• [WHAT THE EXERCISE ASKS]:
Write out the stretch of lines below that begins at the line with "let (t, m) := m.drawFree 16" and ends at the line with "(m.host.reqs.any fun q", including both, exactly as given and nothing more.

──────── PROVIDED RECORDS ────────

-- ==== Sys2Proof/Machine/AcoreOps.lean ====
section
/-!
DEFINITION. The application cores' accesses (chapter 16): address types (R500), the system cache with the L2s it includes (R503), loads
and stores (R499, R505, R508), atomics (R502), FENCE (R506) and the cache-block operations (R504). The system cache keeps one copy of
each line for all the L2s that hold it; a host line is named by its address in the host window.
-/
namespace Sys2Proof
namespace Machine

/-- The types of Table 16-2; `vacant` is an address that no range of the table takes in. -/
inductive CoreType where
  | cached | nc | io | fault | vacant
deriving DecidableEq, Repr

/-- Table 16-2. -/
def coreType (pa : Nat) (ty : Pbmt) : CoreType :=
  let mem (c : CoreType) : CoreType := match ty with | .pma => c | .nc => .nc | .io => .fault
  if 2 ^ 55 ≤ pa then mem .nc
  else if 2 ^ 54 ≤ pa then mem .cached
  else if pa < 0x01C0_0000_0000 then mem .cached
  else if 0x0200_0000_0000 ≤ pa ∧ pa < 0x0201_4000_0000 then mem .nc
  else if deepBase ≤ pa ∧ pa < deepEnd then mem .cached
  else if 0x7F00_0000_0000 ≤ pa ∧ pa < 0x7F05_0000_0000 then (match ty with | .nc => .fault | _ => .io)
  else .vacant

/-- The lines that `n` bytes from `pa` touch. -/
def paLines (pa n : Nat) : List Nat := (List.range ((pa % 64 + n + 63) / 64)).map fun i => pa / 64 + i

/-- The `n` bytes from `pa`, given the lines. -/
def gatherBytes (f : Nat → BitVec 512) (pa n : Nat) : Nat :=
  ((f (pa / 64)).toNat + (if pa % 64 + n ≤ 64 then 0 else (f (pa / 64 + 1)).toNat * 2 ^ 512)) >>> (8 * (pa % 64)) % 2 ^ (8 * n)

/-- The bytes of `v` that fall in line `l`, placed, with their mask. [log 138 DEDUCED] -/
def scatterBytes (v pa n l : Nat) : BitVec 512 × BitVec 64 :=
  let i := l - pa / 64
  (BitVec.ofNat 512 (((v % 2 ^ (8 * n)) <<< (8 * (pa % 64))) >>> (512 * i)), BitVec.ofNat 64 (((2 ^ n - 1) <<< (pa % 64)) >>> (64 * i)))

/-- The first byte written under a mask, as an offset in the line. -/
def firstByte (mask : BitVec 64) : Nat := ((List.range 64).find? fun i => mask.getLsbD i).getD 0

/-- A line named in the host window. -/
def isHostLine (line : Nat) : Bool := decide (2 ^ 48 ≤ line)

namespace Mach

def clusterState (m : Mach) (k : Nat) : BitVec 2 := FMap.get 2 m.acores.clusters k

/-- Core `c` executes: the module has started (stage 9) and its cluster is ON and usable. -/
def coreLive (m : Mach) (c : Nat) : Bool :=
  m.boot.ready && !m.boot.inReset && m.clusterState (c / 8) == 2 && !m.acores.waking.contains (c / 8)

/-! ### The system cache (R503) -/

/-- Counts and sends the write-back of a dirty line: to its home, or to the host (DirtyEvict). -/
def sysWriteBack (m : Mach) (line : Nat) (x : SysLine) (keep : Bool) : Mach :=
  if isHostLine line then
    match m.hostAsk .sysBack (line - 2 ^ 48) true x.data fullMask x.poison with
    | .sent _ m => m
    | _ => m
  else m.modCoh fun c => { c with wbs := c.wbs ++ [{ agent := sysAgent, line := line, data := x.data, poison := x.poison, keep := keep }] }

/-- The host hears that the system cache drops a clean host line (CleanEvict, R468). -/
def sysClean (m : Mach) (line : Nat) : Mach :=
  if isHostLine line && m.host.state == .attached && !m.inUio (64 * (line - 2 ^ 48)) then
    match m.hostAsk .sysBack (line - 2 ^ 48) false 0 0 with
    | .sent _ m => m
    | _ => m
  else m

/-- A line leaves every L2 and the system cache; a dirty one is written back. [log 142 DESIGN CHOICE] -/
def sysEvict (m : Mach) (line : Nat) : Mach :=
  match m.sysLine line with
  | none => m
  | some x =>
    let m := (m.setSys line none).dropCoreResv line
    if x.dirty then m.sysWriteBack line x false else m.sysClean line

/-- A line of the management window, which stage 7 locks into the system cache (R533). [log 156 DEDUCED] -/
def inMgmtWindow (m : Mach) (line : Nat) : Bool :=
  let pa := 64 * uninterleave (64 * line)
  !isHostLine line && !isDeep (64 * line) && decide (m.mgmtWindow ≤ pa ∧ pa < m.mgmtWindow + 0x800000)

/-- A line may be chosen as a victim: it is not locked (R533), and is no dirty host line while bus-master enable is clear (R488). [log 142 DESIGN CHOICE] -/
def sysVictimOk (m : Mach) (line : Nat) : Bool :=
  match m.sysLine line with
  | some x => !(x.locked || m.inMgmtWindow line) && !(x.dirty && isHostLine line && !m.host.bme)
  | none => false

/-- Places a line as most recently used; a full set of sixteen gives up its least recently used line that it may. [log 142 DESIGN CHOICE] -/
def sysPut (m : Mach) (line : Nat) (x : SysLine) : Mach :=
  let same := m.acores.lru.filter fun l => Config.sysSet l % 65536 == Config.sysSet line % 65536
  let m := if (m.sysLine line).isSome || decide (same.length < 16) then m else
    match (same.filter fun l => m.sysVictimOk l).getLast? with
    | some v => m.sysEvict v
    | none => m
  m.modAcores fun c => { c with sys := FMap.set none c.sys line (some x), lru := line :: c.lru.filter fun l => l ≠ line }

/-- Core `c` reads a line that the system cache holds: its L2 holds it too. -/
def sysTouch (m : Mach) (c line : Nat) : Mach :=
  match m.sysLine line with
  | some x => m.sysPut line { x with holders := if x.holders.contains c then x.holders else x.holders ++ [c] }
  | none => m

/-- Cores other than `c` lose the reservation of a line that `c` writes, and so do Hens (R332, R502). [log 143 DEDUCED] -/
def coreWrote (m : Mach) (c line : Nat) : Mach :=
  let m := m.forEach m.acores.cores fun m (k, x) => if k ≠ c && x.resv = some line then m.setCore k { m.core k with resv := none } else m
  m.clearResv (some (coreAgent c)) line

/-- Core `c` writes the masked bytes of a line held in M or E: no other L2 keeps it. [log 143 DEDUCED] -/
def sysWrite (m : Mach) (c line : Nat) (d : BitVec 512) (mask : BitVec 64) : Mach :=
  match m.sysLine line with
  | some x =>
    (m.sysPut line { x with st := .m, dirty := true, data := mergeLine x.data d mask, poison := x.poison && mask ≠ fullMask, holders := [c] }).coreWrote c line
  | none => m

/-- The line is there in a state that serves the access. -/
def sysHas (m : Mach) (line : Nat) (own : Bool) : Bool :=
  match m.sysLine line with
  | some x => !(own && x.st == .s)
  | none => false

/-- The system cache asks for a line, or for its ownership (R352, R468). None: bus-master enable is clear. -/
def sysAsk (m : Mach) (c line : Nat) (own : Bool) : Option Mach :=
  if isHostLine line then
    let mine (q : HostReq) : Bool := q.line == line - 2 ^ 48 && (match q.who with | .sysFill .. => true | _ => false)
    if m.host.reqs.any mine then some m
    else match m.hostAsk (.sysFill c own) (line - 2 ^ 48) false 0 0 with
      | .sent _ m => some m
      | _ => none
  else some (m.henPost { kind := if own then (if (m.sysLine line).isSome then .upg else .rdo) else .rds, agent := sysAgent, line := line })

/-! ### Faults and landings (R508) -/

/-- Raises an access fault with its address. [log 140 DEDUCED] -/
def coreFault (m : Mach) (c : Nat) (k : CoreFault) (pa : Nat) : Mach := m.modCore c fun x => { x with fault := some (k, pa), wait := .none }

/-- The access completes with a value. -/
def coreDone (m : Mach) (c v : Nat) : Mach := m.modCore c fun x => { x with value := BitVec.ofNat 64 v, wait := .none }

/-- A retired store met the response of R27, or is lost. [log 140 DEDUCED] -/
def coreStoreBad (m : Mach) (c pa : Nat) (lost : Bool) : Mach :=
  m.modCore c fun x => if lost then { x with lostStores := x.lostStores ++ [BitVec.ofNat 56 pa] } else { x with errStores := x.errStores ++ [BitVec.ofNat 56 pa] }

/-- What a cached access of a core comes to: its lines are there, it waits, or it meets a fault. -/
inductive CoreRes where
  | ok (m : Mach)
  | wait (m : Mach)
  | bad (m : Mach)

/-- The lines of a cached access: the first that is missing is asked for. [log 138 DEDUCED] -/
def coreLines (m : Mach) (c : Nat) (ls : List Nat) (own : Bool) : CoreRes :=
  match ls.find? fun l => !m.sysHas (m.lineOf (64 * l)) own with
  | none => .ok m
  | some l =>
    match m.target (64 * l) with
    | .home _ | .host _ =>
      if m.targetDead (m.target (64 * l)) then .bad m
      else match m.sysAsk c (m.lineOf (64 * l)) own with
        | some m => .wait m
        | none => .bad m
    | .bad ch => .bad (m.addrError ch (coreAgent c))
    | _ => .bad m
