/-- The requests that a retrain under R394 interrupted are performed again: an error then ends a read under R389, and a write is stored
with the poison pattern. [log 107 DEDUCED] -/
def pcAgain (m : Mach) (k p : Nat) : Mach :=
  let xs := (m.pcOf k p).after.filter fun y => !y.ok
  let m := m.setPc k p { m.pcOf k p with after := [] }
  m.forEach xs fun m y =>
    if !y.isWrite then m.hbmUncorrectable y.line y.sector y.cls (y.cls == 3)
    else
      let x := m.pcOf k p
      if x.writes.any fun w => w.line == y.line then
        m.setPc k p { x with writes := x.writes.map fun w => if w.line == y.line then { w with poison := true } else w }
      else m.markPoison y.line true

/-- The stack enters self-refresh: held writes have gone to it (R398). -/
def selfRefreshNow (m : Mach) (k : Nat) : Mach :=
  (m.forEach (List.range 32) fun m p => m.hbmDrain k p 0).modHbmc k fun h => { h with selfRefresh := true, entering := false }

/-- The end of a retrain: waiting requests go on, self-refresh that waited for it begins, and the last retrain on leaving it lets the stack
serve again (R396, R398). -/
def pcRetrained (m : Mach) (k p : Nat) : Mach :=
  let m := ((m.modHbmc k fun h => { h with dueList := h.dueList.filter fun q => q ≠ p }).pcAgain k p).hbmGroup k p
  if m.retraining k then m
  else if (m.hbmc k).entering then m.selfRefreshNow k
  else m.modHbmc k fun h => { h with leaving := false }

/-- A retrain that ended well: temperature and time of the training. [log 107 DEDUCED] -/
def pcTrained (m : Mach) (k p : Nat) : Mach :=
  (m.setPc k p { m.pcOf k p with training := false, failedOnce := false, due := false, forced := false, lastTemp := (m.hbmc k).temp, lastTrained := m.now }).pcRetrained k p

/-- RETRAIN_DONE (R397): a failed retrain runs again once; a second failure degrades the pseudo-channel. -/
def retrainDoneOp (m : Mach) (k p : Nat) (ok : Bool) : Mach :=
  let x := m.pcOf k p
  if !x.training then m
  else if ok then m.pcTrained k p
  else if !x.failedOnce then m.setPc k p { x with failedOnce := true }
  else
    let m := m.setPc k p { x with training := false, failedOnce := false, degraded := true, lastTrained := m.now }
    let m := m.retain fun r => { r with degraded := FMap.set 0 r.degraded k (BitVec.ofNat 32 (m.hbmDegraded k)) }
    ((m.count (hbmSet k 0x2C) true).hbmTel k).pcRetrained k p

/-- The class of the command at a storage line that meets a parity error: that of the held write or of the waiting read; else patrol
scrub's where it is the line that scrub reads next, else the tier's. [log 107 DEDUCED] -/
def parityClass (m : Mach) (line : Nat) (isWrite : Bool) : Nat :=
  let x := m.pcOf (hbmCtl line) (hbmPc line)
  if isWrite then ((x.writes.find? fun w => w.line == line).map fun w => w.cls).getD 2
  else match x.reads.find? fun r => r.store == line with
    | some r => r.cls
    | none => if hbmQ line = (m.hbmc (hbmCtl line)).scrubPos.toNat then 3 else 2

/-- HBM_PARITY_ERROR (R394): the command is repeated once; a lasting error retrains the pseudo-channel at once, and the request runs
again at the retrain's end. [log 107 DEDUCED] -/
def hbmParityOp (m : Mach) (pa : Nat) (isWrite okRepeat okAfter : Bool) : Mach :=
  match m.hbmLineOf pa with
  | none => m
  | some l =>
    let k := hbmCtl l
    let p := hbmPc l
    if !m.stackServes k || (m.pcOf k p).training then m
    else if okRepeat then m.count (hbmSet k 0x28) false
    else
      let cls := m.parityClass l isWrite
      let m := (m.count (hbmSet k 0x28) true).hbmLog l 2 (pa / 32 % 2) cls (cls == 3)
      let x := m.pcOf k p
      let m := m.setPc k p { x with after := x.after ++ [{ line := l, isWrite := isWrite, cls := cls, sector := pa / 32 % 2, ok := okAfter }] }
      let m := m.pcDue k p true
      if m.pcNext k p then m.pcStart k p else m

/-! ### Refresh, temperature and scrub (R385, R386, R392) -/

/-- HBM_REFRESH. -/
def hbmRefreshOp (m : Mach) (k p : Nat) : Mach :=
  if m.stackRuns k then m.setPc k p { m.pcOf k p with refreshes := (m.pcOf k p).refreshes + 1 } else m

/-- A pseudo-channel's temperature has drifted from its last training (R395). -/
def pcDrift (m : Mach) (k p : Nat) : Bool :=
  let x := m.pcOf k p
  let t := (m.hbmc k).temp
  decide (m.fld (hbmSet k 0x10) 8 5 ≤ (max t x.lastTemp) - (min t x.lastTemp))

/-- Lines per pseudo-channel (Table 12-1). -/
def pcLines : Nat := 17578125
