/-- A command starts only after the one before it, never past a push being repeated or an SWAIT in progress, and with AFTER only once
every earlier one has completed (R480, R481). [log 126 DEDUCED] -/
def ringMayStart (g : Ring) (c : RingCmd) : Bool :=
  let before := g.cmds.takeWhile fun x => x.seq ≠ c.seq
  g.en && g.haltCause == 0 && before.all fun x => x.started && !x.retry && !(Slot.op x.w == 5 && x.done.isNone) && (!Slot.after c.w || x.done.isSome)

/-- Ends a command with a reserved operation once it may start. [log 127 DEDUCED] -/
def ringReserved (m : Mach) (r : Nat) (c : RingCmd) : Mach :=
  if decide (5 < Slot.op c.w) && ringMayStart (m.ring r) c then m.ringRefuse r c 6 else m

/-- The slot at HEAD has been read: an error ends its command, a valid tag makes it the next command, and any other tag is an early
doorbell (R479). [log 126 DEDUCED] -/
def slotTake (m : Mach) (r : Nat) (d : BitVec 512) (poison : Bool) (status : Nat) : Mach :=
  let g := m.ring r
  let pa := g.base.toNat + 64 * (g.head % 4096)
  let next (m : Mach) (w : BitVec 512) (started : Bool) : Mach :=
    m.modRing r fun g => { g with cmds := g.cmds ++ [{ w := w, seq := g.head, started := started }], head := g.head + 1, polling := false, polls := 0,
                                  slot := none }
  if status ≠ 0 || poison then
    -- the TAG of a slot that could not be read is not stated: a free value
    let (t, m) := m.drawFree 16
    (next m (t.setWidth 512 <<< 16) true).ringFail r g.head (if status ≠ 0 then status else 3) pa
  else if Slot.tagOk d g.head then
    let m := next m d false
    m.ringReserved r { w := d, seq := g.head }
  else if g.polling then
    if 1000 ≤ g.polls then (m.setRing r { g with polling := false, timedOut := true, slot := none }).count (hostReg 0x20) true
    else m.setRing r { g with polls := g.polls + 1, slot := none }
  else
    let m := m.setRing r { g with polling := true, polls := 1, slot := none }
    if g.polls = 0 then m.count (hostReg 0x20) false else m

/-- A read of the slot is on its way. -/
def slotAsked (m : Mach) (r : Nat) : Bool :=
  (m.host.reqs.any fun q => q.who == .slot r) ||
    ((m.herd.unanswered ++ m.herd.waiting).any fun o => o.msg.agent.toNat == portAgent && o.desc == ringDesc r (m.ring r).head)

/-- Reads the slot at HEAD, or takes in one that has come back. [log 128 DEDUCED, 129 DEDUCED] -/
def slotRead (m : Mach) (r : Nat) : Mach :=
  match (m.ring r).slot with
  | some (d, p, st) => m.slotTake r d p st
  | none =>
    if m.slotAsked r then m
    else match m.portRead r (m.ring r).head (.slot r) ((m.ring r).base.toNat + 64 * ((m.ring r).head % 4096)) with
      | .data d p m => m.slotTake r d p 0
      | .wait _ m => m
      | .bad st m => m.slotTake r 0 false st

────────

• [COMPLETED TASK]:
    let (t, m) := m.drawFree 16
    (next m (t.setWidth 512 <<< 16) true).ringFail r g.head (if status ≠ 0 then status else 3) pa
  else if Slot.tagOk d g.head then
    let m := next m d false
    m.ringReserved r { w := d, seq := g.head }
  else if g.polling then
    if 1000 ≤ g.polls then (m.setRing r { g with polling := false, timedOut := true, slot := none }).count (hostReg 0x20) true
    else m.setRing r { g with polls := g.polls + 1, slot := none }
  else
    let m := m.setRing r { g with polling := true, polls := 1, slot := none }
    if g.polls = 0 then m.count (hostReg 0x20) false else m

/-- A read of the slot is on its way. -/
def slotAsked (m : Mach) (r : Nat) : Bool :=
  (m.host.reqs.any fun q => q.who == .slot r) ||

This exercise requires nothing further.